Saved data entries
----------------------------------------
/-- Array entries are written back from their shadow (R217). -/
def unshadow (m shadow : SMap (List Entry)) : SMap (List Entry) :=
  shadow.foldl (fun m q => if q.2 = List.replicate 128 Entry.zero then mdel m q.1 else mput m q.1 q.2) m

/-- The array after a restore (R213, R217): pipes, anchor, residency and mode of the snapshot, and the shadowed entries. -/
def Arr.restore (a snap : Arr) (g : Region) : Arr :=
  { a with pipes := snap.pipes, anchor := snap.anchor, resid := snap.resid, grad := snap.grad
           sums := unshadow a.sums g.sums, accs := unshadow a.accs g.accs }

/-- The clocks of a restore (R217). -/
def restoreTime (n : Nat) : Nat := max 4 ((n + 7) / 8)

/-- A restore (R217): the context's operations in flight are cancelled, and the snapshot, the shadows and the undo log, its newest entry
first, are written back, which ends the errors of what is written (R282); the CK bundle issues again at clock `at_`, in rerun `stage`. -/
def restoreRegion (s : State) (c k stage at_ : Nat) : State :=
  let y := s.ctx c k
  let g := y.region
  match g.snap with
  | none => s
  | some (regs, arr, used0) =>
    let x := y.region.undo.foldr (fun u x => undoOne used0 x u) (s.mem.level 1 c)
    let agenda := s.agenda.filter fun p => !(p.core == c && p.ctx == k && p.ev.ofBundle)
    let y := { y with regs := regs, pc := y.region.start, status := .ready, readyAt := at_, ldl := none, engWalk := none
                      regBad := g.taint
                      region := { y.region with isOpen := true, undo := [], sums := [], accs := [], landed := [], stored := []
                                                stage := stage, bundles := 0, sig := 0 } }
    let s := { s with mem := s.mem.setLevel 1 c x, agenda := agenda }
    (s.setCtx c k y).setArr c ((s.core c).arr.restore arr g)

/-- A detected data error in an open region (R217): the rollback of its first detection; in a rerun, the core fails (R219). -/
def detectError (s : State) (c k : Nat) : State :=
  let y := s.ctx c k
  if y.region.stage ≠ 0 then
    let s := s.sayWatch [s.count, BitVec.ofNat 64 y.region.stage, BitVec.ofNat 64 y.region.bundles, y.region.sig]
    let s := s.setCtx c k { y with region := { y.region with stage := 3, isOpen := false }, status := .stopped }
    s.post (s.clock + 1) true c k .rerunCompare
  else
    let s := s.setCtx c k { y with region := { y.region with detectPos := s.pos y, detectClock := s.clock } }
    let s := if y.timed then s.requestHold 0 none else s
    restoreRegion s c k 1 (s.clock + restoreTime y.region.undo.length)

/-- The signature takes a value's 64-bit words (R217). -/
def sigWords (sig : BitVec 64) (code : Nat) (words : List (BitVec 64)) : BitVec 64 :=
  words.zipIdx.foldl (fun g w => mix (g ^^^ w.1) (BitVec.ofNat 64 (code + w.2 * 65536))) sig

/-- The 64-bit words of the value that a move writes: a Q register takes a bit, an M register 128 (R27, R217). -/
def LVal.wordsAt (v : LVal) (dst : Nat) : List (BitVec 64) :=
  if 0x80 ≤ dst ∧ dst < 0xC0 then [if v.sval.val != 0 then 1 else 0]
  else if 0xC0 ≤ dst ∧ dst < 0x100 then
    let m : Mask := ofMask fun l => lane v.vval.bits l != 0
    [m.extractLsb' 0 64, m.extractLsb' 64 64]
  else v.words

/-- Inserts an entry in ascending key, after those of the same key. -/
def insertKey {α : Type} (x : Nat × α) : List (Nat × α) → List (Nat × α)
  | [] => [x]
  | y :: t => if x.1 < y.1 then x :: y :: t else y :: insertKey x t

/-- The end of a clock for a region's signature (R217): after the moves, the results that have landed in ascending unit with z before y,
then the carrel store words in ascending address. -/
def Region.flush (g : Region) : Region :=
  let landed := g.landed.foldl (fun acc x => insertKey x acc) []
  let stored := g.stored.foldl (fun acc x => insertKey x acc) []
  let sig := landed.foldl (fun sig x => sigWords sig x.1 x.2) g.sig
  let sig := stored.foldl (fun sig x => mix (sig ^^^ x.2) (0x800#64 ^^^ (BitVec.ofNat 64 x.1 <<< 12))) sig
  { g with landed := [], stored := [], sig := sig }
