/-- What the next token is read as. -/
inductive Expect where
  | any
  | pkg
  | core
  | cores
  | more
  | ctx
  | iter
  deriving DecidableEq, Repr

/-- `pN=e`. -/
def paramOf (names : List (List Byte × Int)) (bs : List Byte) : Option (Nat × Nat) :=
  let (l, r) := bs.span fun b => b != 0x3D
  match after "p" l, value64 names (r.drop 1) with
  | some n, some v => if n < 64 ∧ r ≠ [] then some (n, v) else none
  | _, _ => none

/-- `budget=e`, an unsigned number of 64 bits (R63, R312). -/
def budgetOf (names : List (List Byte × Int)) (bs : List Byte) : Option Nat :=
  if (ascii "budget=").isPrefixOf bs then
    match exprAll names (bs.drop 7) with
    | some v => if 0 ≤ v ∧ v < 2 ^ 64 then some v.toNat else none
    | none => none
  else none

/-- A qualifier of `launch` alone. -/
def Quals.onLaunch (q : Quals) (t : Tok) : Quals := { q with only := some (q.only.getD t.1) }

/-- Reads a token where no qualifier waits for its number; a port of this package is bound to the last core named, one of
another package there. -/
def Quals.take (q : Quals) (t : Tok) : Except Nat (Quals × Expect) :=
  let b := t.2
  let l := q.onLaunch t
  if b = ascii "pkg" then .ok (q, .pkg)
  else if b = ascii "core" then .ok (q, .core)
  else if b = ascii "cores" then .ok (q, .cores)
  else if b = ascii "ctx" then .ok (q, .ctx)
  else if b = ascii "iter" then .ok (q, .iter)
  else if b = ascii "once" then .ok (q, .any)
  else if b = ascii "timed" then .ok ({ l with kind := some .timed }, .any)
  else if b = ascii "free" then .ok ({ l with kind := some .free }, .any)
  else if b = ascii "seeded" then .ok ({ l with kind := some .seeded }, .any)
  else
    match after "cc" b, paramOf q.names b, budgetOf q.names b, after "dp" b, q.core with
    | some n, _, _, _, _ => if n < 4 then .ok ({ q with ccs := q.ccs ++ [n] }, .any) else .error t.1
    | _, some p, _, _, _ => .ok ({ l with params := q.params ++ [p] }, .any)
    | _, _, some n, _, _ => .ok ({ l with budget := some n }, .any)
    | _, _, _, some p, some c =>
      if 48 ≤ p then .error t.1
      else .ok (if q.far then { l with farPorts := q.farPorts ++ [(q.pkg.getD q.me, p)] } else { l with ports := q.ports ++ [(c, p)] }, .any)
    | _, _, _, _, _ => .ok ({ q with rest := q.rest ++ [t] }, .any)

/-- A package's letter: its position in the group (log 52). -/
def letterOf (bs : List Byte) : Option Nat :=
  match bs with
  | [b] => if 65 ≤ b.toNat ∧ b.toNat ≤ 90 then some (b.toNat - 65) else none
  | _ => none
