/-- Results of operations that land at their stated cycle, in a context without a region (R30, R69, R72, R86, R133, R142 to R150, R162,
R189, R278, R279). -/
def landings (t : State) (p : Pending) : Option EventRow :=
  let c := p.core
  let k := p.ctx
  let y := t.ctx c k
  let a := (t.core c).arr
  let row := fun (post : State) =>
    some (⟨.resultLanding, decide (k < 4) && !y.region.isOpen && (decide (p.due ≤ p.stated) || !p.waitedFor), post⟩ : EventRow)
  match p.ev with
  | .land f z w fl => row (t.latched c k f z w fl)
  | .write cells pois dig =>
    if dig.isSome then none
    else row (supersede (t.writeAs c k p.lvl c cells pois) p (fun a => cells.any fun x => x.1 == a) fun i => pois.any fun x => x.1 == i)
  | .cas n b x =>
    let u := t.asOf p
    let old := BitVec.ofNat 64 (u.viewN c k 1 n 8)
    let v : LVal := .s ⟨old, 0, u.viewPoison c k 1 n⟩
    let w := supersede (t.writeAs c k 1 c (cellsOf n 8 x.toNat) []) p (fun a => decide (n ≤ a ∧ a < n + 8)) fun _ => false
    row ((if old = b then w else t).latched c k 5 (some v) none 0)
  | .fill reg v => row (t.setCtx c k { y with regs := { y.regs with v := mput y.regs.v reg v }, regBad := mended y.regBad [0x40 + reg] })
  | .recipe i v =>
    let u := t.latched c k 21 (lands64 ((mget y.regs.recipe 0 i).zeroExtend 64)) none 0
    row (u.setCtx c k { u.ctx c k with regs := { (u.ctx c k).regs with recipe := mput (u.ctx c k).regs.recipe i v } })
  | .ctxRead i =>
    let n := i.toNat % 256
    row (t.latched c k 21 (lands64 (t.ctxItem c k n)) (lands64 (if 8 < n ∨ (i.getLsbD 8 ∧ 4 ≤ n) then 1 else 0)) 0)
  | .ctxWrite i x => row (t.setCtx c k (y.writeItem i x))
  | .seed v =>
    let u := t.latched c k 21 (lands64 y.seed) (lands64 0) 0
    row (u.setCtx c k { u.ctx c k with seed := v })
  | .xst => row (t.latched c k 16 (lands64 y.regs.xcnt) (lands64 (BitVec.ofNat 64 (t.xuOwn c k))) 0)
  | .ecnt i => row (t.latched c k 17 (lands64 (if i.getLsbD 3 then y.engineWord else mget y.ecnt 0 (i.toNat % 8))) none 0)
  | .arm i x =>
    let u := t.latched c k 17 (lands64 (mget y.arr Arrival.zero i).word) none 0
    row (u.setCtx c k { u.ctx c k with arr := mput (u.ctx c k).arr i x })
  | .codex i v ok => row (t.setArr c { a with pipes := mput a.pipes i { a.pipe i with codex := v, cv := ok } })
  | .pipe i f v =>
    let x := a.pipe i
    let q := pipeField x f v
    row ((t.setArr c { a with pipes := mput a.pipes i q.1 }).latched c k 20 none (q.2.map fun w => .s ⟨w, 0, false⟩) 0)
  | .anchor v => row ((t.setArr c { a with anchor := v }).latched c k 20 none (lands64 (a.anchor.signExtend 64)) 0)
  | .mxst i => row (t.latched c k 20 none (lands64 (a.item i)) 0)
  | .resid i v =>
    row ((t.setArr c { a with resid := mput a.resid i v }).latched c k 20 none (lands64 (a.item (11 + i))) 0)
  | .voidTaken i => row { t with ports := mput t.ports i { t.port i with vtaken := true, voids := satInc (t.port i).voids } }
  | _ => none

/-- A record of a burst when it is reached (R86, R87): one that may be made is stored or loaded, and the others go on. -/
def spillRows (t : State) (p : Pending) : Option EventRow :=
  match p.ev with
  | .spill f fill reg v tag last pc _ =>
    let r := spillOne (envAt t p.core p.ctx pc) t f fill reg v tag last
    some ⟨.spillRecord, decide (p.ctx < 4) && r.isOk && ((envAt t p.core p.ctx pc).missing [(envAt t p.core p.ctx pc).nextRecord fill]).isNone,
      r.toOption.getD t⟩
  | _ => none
----------------------------------------
◆ Task statement:
Copy out each line of the data above, exactly, if it lies between the line holding "named, one of" and the line holding "l with params", inclusive; copy no other line.

◆ Response to this exercise:
/-- Reads a token where no qualifier waits for its number; a port of this package is bound to the last core named, one of
another package there. -/
def Quals.take (q : Quals) (t : Tok) : Except Nat (Quals × Expect) :=
  let b := t.2
  let l := q.onLaunch t
  if b = ascii "pkg" then .ok (q, .pkg)
  else if b = ascii "core" then .ok (q, .core)
  else if b = ascii "cores" then .ok (q, .cores)
  else if b = ascii "ctx" then .ok (q, .ctx)
  else if b = ascii "iter" then .ok (q, .iter)
  else if b = ascii "once" then .ok (q, .any)
  else if b = ascii "timed" then .ok ({ l with kind := some .timed }, .any)
  else if b = ascii "free" then .ok ({ l with kind := some .free }, .any)
  else if b = ascii "seeded" then .ok ({ l with kind := some .seeded }, .any)
  else
    match after "cc" b, paramOf q.names b, budgetOf q.names b, after "dp" b, q.core with
    | some n, _, _, _, _ => if n < 4 then .ok ({ q with ccs := q.ccs ++ [n] }, .any) else .error t.1
    | _, some p, _, _, _ => .ok ({ l with params := q.params ++ [p] }, .any)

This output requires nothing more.